This weekend we will celebrate the most American of holidays, Independence Day, the Fourth of July. It brings to mind another holiday, three months ago.

On the morning of March 16, I woke up at 5 in a sweat. This is a relatively normal occurrence for me as we prepare for St. Patrick’s Day, but this year was different. I immediately pulled up notifications about crowds of St. Patrick’s Day revelers in cities like Chicago. The optics were horrifying. Panic set in. We were about to operate one of the busiest Irish pubs in New England just as the pandemic was hitting Maine.

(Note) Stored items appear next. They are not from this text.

/-- A pending abort is acted on (R163, R272): the computation ends and its unit scrubs, its key register too in an A3 or A4 response (R108, R116). With the
last that ran, the request completes with the status of its cause; one of an old generation (R401), or aborted by A4 (R94), leaves nothing behind. -/
def Dev.abortJob (d : Dev) (j : Nat) (x : Job) (q : Request) (st : Nat) : Dev :=
  let d := ((if st == 0x0701 || st == 0 then d.wipe x.unit else d.scrub x.unit).dropJob j)
  if (d.jobsOf x.req).any (fun e => e.2.runs) then d
  else
    (if q.gen != d.num P.slcGeneration q.slice then d.dropReq x.req false
     else if st == 0 then (d.dropReq x.req false).freezeSettled q.slice
     else d.fail x.req (q.halfStatus st)).goOn

/-- Compare a finished shadow result with the serving unit's (R84): equal, it counts; a difference sends the unit OUT (R81). The comparison waits until
both have been reported. -/
def Dev.compareShadow (d : Dev) (j : Nat) (scrub : Bool) : Dev :=
  match d.job? j with
  | none => d
  | some x =>
    match x.reported, x.result, x.expect with
    | true, some mine, some live =>
      let u := x.unit
      let d := d.dropJob j
      let d := if scrub then d.scrub u else d
      if mine.mismatch || mine.status != live.status || mine.output != live.output || mine.secret != live.secret then
        let d := if u < 160 then d.addNum P.dspShadowMismatchCount u 1 else d
        (d.raiseUnit 0x0802 u 0).unitOut u .alarm
      else d.onUnit u (fun y => { y with matched := y.matched + 1 })
    | _, _, _ => d

/-- A live result has been reported: the shadow copies of its computation have it to compare with (R84). -/
def Dev.tellShadows (d : Dev) (x : Job) (scrub : Bool) : Dev :=
  match x.result with
  | none => d
  | some res =>
    if res.mismatch || x.kind == .second then d
    else
      let mine := (d.jobsOf x.req).filter (fun e => e.2.kind.isShadow && e.2.kind.half == x.kind.half)
      mine.foldl (fun d e => (d.onJob e.1 (fun y => { y with expect := some res })).compareShadow e.1 scrub) d

/-- RESULT_FINISHED (R90): the unit reports; its service time is sampled (R381); the checks follow. (DEDUCED, assumption log 5) -/
def resultFinished (j : Nat) (d : Dev) : Dev :=
  match d.job? j with
  | none => d
  | some x =>
    if !x.finished || x.reported then d
    else
      let d := if x.unit < nUnits then d.sample (1152 + x.unit) ((d.now - x.start : Nat) : Int) else d
      let scrub := match d.jobReq x with | some q => d.scrubsAfter q x.kind | none => false
      let d := d.onJob j (fun x => { x with reported := true })
      if x.kind.isShadow then (d.compareShadow j scrub).rolloutStep
      else ((d.tellShadows x scrub).goOn).rolloutStep

/-- RELEASE_HOLD_EXPIRE (R91): 1 µs after the end of execution the hold ends, and check 3 is applied again. (DEDUCED, assumption log 109) -/
def releaseHoldExpire (j : Nat) (d : Dev) : Dev :=
  match d.job? j with
  | none => d
  | some x =>
    if !x.held || d.now < x.stop.getD 0 + ticksPerUs then d
    else (d.onJob j (fun x => { x with held := false })).goOn

/-! ### Key loads -/

/-- The key material of a node. -/
def Dev.nodeKey (d : Dev) (n : Nat) : Bytes := match d.node? n with | some x => x.material | none => []

/-- The vault reloads the key of a unit's operation from its cache (R102, R273). -/
def Dev.reloadKey (d : Dev) (u : Nat) : Dev := match (d.unit u).key with | some k => d.loadShares u k (d.nodeKey k.node) | none => d

/-- The computation a unit waits to load a key for. -/
def Dev.loading (d : Dev) (u : Nat) : Option Nat :=
  (d.unit u).job.filter (fun j => match d.job? j with | some x => !x.keyReady | none => false)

I fired off emails to my Guinness distributor, local community leaders, the mayor and the city manager. A rival Irish pub and a brewpub across the street decided to close. I posted our decision to close. The city manager followed with a curfew an hour later. By the end of the week, bars and restaurants across Maine and the country were closed. Irish pubs’ initiative and the disaster that would have been St. Patrick’s Day had finally been enough to convince authorities to act.

During the first month with the whole country locked down, stories of togetherness were everywhere. It felt like the America I know and love, people of all types joining together to defeat a threat to all that we love.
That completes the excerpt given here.